John Buehler johnbue at msn.com
Fri Dec 1 00:28:52 CET 2000


Jon Lambert writes:

> I don't believe the use of a component approach is mutually exclusive
> with inheritence.  My view of components is that of black box
> inheritence.

Agreed.  I believe I've mentioned that inheritance permits a subset of the
designs possible by using components.  Just as components permit a subset of
the designs possible using a turing-complete language.  Interestingly, we
were wondering how many components of a non-trivial nature would be required
to build just about all possible applications.  A 'turing-complete' set of
components, if you will.  The *trivial* set of components would be
components that implement individual machine instructions.  But that would
be a shade on the inefficient side.

> I believe components are best used in conjunction with simple glue by
> non-programmers (tool-users).  These are the people you don't want
> "hanging themselves", not the mud library programmers (the
> tool-builders).
>
> Components and glue are the ideal "level" for your builders, creative
> writers, and tinkerers which are players who have the capability in-game
> to build and assemble things.

This is a fundamental point, and one that I disagree with pretty vehemently.
It states that it's important to have high quality code at the core, but
that then the rigorous techniques can be set aside.  But that just means
that the crashes and odd behaviors migrade to the glue code.  I equate the
component technique with an intensive inspection of packaged functionality.
I equate traditional methods with a straight introduction of machine
instructions to the execution space.  Perhaps you are thinking of other
techniques that can be applied to glue code, but the point is that you
believe that there's no need to pursue components as a complete building
material for an application.  That simply makes no sense to me.
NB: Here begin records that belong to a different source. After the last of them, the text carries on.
-- ==== Sys2Proof/Machine/RegAccess.lean ====
section
/-! DEFINITION. What a host write does to the fields of a register word, by access type (R9, R13, R14). -/

namespace Sys2Proof.Machine

/-- Whether a field takes a value: reserved encodings leave it as it was (R14). `lo` is the field's low bit. -/
def encodingOk (r : RegId) (lo v : Nat) : Bool :=
  match r, lo with
  | .dram1500Ctrl, 16 => decide (1 ≤ v) && decide (v ≤ 256)
  | .dramRegCfg, 0 => decide (1 ≤ v) && decide (v ≤ 256)
  | .segAttr, 2 => v != 3
  | .keySlot, 16 => v != 0
  | .fabRegion, 194 => v != 3
  | .sumpRing, 1 => decide (v ≤ 10)
  | .pwrCap, 0 => decide (600 ≤ v) && decide (v ≤ 2400)
  | .ftCmd, 16 => decide (v ≤ 4)
  | _, _ => true

/-- One field of a word under a write of `val` to word `w`. -/
def writeField (r : RegId) (w val cur : Nat) (f : RegField) : Nat :=
  if f.lo / 64 != w then cur
  else
    let v := bitsOf val (f.hi % 64) (f.lo % 64)
    match f.acc with
    | .rw => if encodingOk r f.lo v then withBits cur (f.hi % 64) (f.lo % 64) v else cur
    | .w1c => withBits cur (f.hi % 64) (f.lo % 64) (bitsOf cur (f.hi % 64) (f.lo % 64) &&& (2 ^ (f.hi - f.lo + 1) - 1 - v))
    | _ => cur

/-- A host write of a whole word of register instance (i, j). -/
def storeWord (s : State) (r : RegId) (i j w val : Nat) : State :=
  s.setWord r i j w (r.desc.fields.foldl (writeField r w val) (s.word r i j w))

/-- A write to a register of a unit in an OFF domain: stored, but for RUN, which follows its checks, and kept to take effect as the
domain returns to ON (R30; DEDUCED, log 59). -/
def deferWrite (s : State) (r : RegId) (i v : Nat) : State :=
  let old := s.word r i 0 0
  let mine (x : LateWrite) : Bool := x.reg == r && x.i == i
  let l := s.pwr.late
  let l := if l.any mine then updWhere l mine (fun x => { x with vals := x.vals ++ [v] }) else l ++ [⟨r, i, old, [v]⟩]
  storeWord { s with pwr := { s.pwr with late := l } } r i 0 0 (if r = .ferryCtrl then withBits v 13 13 (bitsOf old 13 13) else v)

end Sys2Proof.Machine
end

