-- ==== Sys2Proof/Machine/Update.lean ====
section
/-! DEFINITION. Update jobs: group descriptors, the census close and commit gate, the optimizer step (10: R319 to R332). -/

namespace Sys2Proof.Machine

/-- A tensor entry (Table 10.3). -/
structure Tensor where
  w : Nat
  aux : Nat
  g : Nat
  m : Nat
  v : Nat
  wPitch : Nat
  auxPitch : Nat
  gPitch : Nat
  mPitch : Nat
  vPitch : Nat
  lines : Nat
  elems : Nat
  layout : Nat
  momFmt : Nat
  wdEn : Nat
  reserved : Bool
  deriving DecidableEq, Repr

/-- A group descriptor (Table 10.3). -/
structure Group where
  state : Nat
  lsIndex : Nat
  slots : List Nat
  extras : List Nat
  tensors : List Tensor
  deriving DecidableEq, Repr

def decodeTensor (b : List Byte) : Tensor where
  w := leAt b 0 8
  aux := leAt b 8 8
  g := leAt b 0x10 8
  m := leAt b 0x18 8
  v := leAt b 0x20 8
  wPitch := leAt b 0x28 4
  auxPitch := leAt b 0x2C 4
  gPitch := leAt b 0x30 4
  mPitch := leAt b 0x34 4
  vPitch := leAt b 0x38 4
  lines := leAt b 0x3C 4
  elems := leAt b 0x40 4
  layout := leAt b 0x44 1
  momFmt := leAt b 0x45 1
  wdEn := leAt b 0x46 1
  reserved := leAt b 0x47 57 != 0

/-- Whether a tensor entry holds values of Table 10.3. -/
def Tensor.valid (t : Tensor) : Bool :=
  let in16 (n : Nat) : Bool := decide (1 ≤ n) && decide (n ≤ 65536)
  let al : List Nat := [t.w, t.aux, t.g, t.m, t.v]
  let pl : List Nat := [t.wPitch, t.auxPitch, t.gPitch, t.mPitch, t.vPitch]
  (in16 t.lines && in16 t.elems) && (decide (t.layout < 4) && decide (t.momFmt < 2) && decide (t.wdEn < 2))
    && (!t.reserved && al.all (fun a => a % 64 == 0) && pl.all (fun a => a % 64 == 0))

/-- Bytes of an element of W and of a moment. -/
def Tensor.wSize (t : Tensor) : Nat := if t.layout = 0 then 2 else 4
def Tensor.mSize (t : Tensor) : Nat := if t.momFmt = 0 then 4 else 2

/-- The columns of a tensor a job uses: address, pitch, bytes per element. -/
def Tensor.cols (t : Tensor) (adamw : Bool) : List (Nat × Nat × Nat) :=
  [(t.w, t.wPitch, t.wSize), (t.g, t.gPitch, 4), (t.m, t.mPitch, t.mSize)]
    ++ ((if t.layout = 3 then [] else [(t.aux, t.auxPitch, 2)]) ++ (if adamw then [(t.v, t.vPitch, t.mSize)] else []))

/-! Checks (R321, R324). -/

/-- The first parameter outside Table 10.2, by its row. -/
def updBadParam (p : UpdateJob) : Option Nat :=
  if p.group % 64 != 0 then some 40
  else if p.lsMin < -126 ∨ 127 < p.lsMax ∨ p.lsMax < p.lsMin then some 45
  else if 2 ^ 32 ≤ p.grow then some 46
  else none

/-- A group descriptor that breaks Table 10.3. -/
def badGroup : Nat := paramInfo 40

/-- The group that a descriptor's bytes give. -/
def decodeGroup (b : List Byte) : Group :=
  let ns := leAt b 2 2
  let nt := leAt b 4 2
  let tb := b.drop (64 + cdiv (2 * ns) 64 * 64)
  ⟨leAt b 8 8, leAt b 0x10 2, tabulate ns (fun i => leAt b (64 + 2 * i) 2), tabulate (leAt b 6 1) (fun i => leAt b (0x18 + 8 * i) 8),
    tabulate nt (fun i => decodeTensor ((tb.drop (128 * i)).take 128))⟩

/-- Check 1: the descriptor read and found valid: its bytes. -/
def readGroup (c : Nat) (p : UpdateJob) (s : State) : Res (List Byte) :=
  (devBytes c p.group 64 s).then (fun h s =>
    let ns := leAt h 2 2
    let nt := leAt h 4 2
    let ne := leAt h 6 1
    let bad := leAt h 0 2 != 1 || ns == 0 || decide (256 < ns) || nt == 0 || decide (256 < nt) || decide (4 < ne) || leAt h 7 1 != 0
      || leAt h 0x12 2 != 0 || leAt h 0x14 4 != 0 || leAt h 0x38 8 != 0 || leAt h 8 8 % 64 != 0
    if bad then .halt 0x23 badGroup s
    else
      let sl := cdiv (2 * ns) 64 * 64
      (devBytes c (p.group + 64) sl s).then (fun l s =>
        (devBytes c (p.group + 64 + sl) (128 * nt) s).then (fun tb s =>
          let ts := tabulate nt (fun i => decodeTensor ((tb.drop (128 * i)).take 128))
          if leAt l (2 * ns) (sl - 2 * ns) != 0 || !ts.all (fun t => t.valid) then .halt 0x23 badGroup s
          else .ok (h ++ l ++ tb) s)))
I consider component constructions to be a hierarchical mechanism that never
stops.  You spent the time to create some functionality, so you popped it
into some intelligently-constructed components.  Great for me!  Now I can
grab those components and reuse them.  They are nicely-encapsulated
functionality.  If you go ahead and code a traditional 'application' around
some existing components, then all I can do is reuse the component portions
and cut/paste the rest and go back to the traditional morass of trying to
reuse code.  The end result: nobody bothers with components and components
become like the ActiveX toolkit.  One more step forward, but everything
built on top of that toolkit is not reuseable.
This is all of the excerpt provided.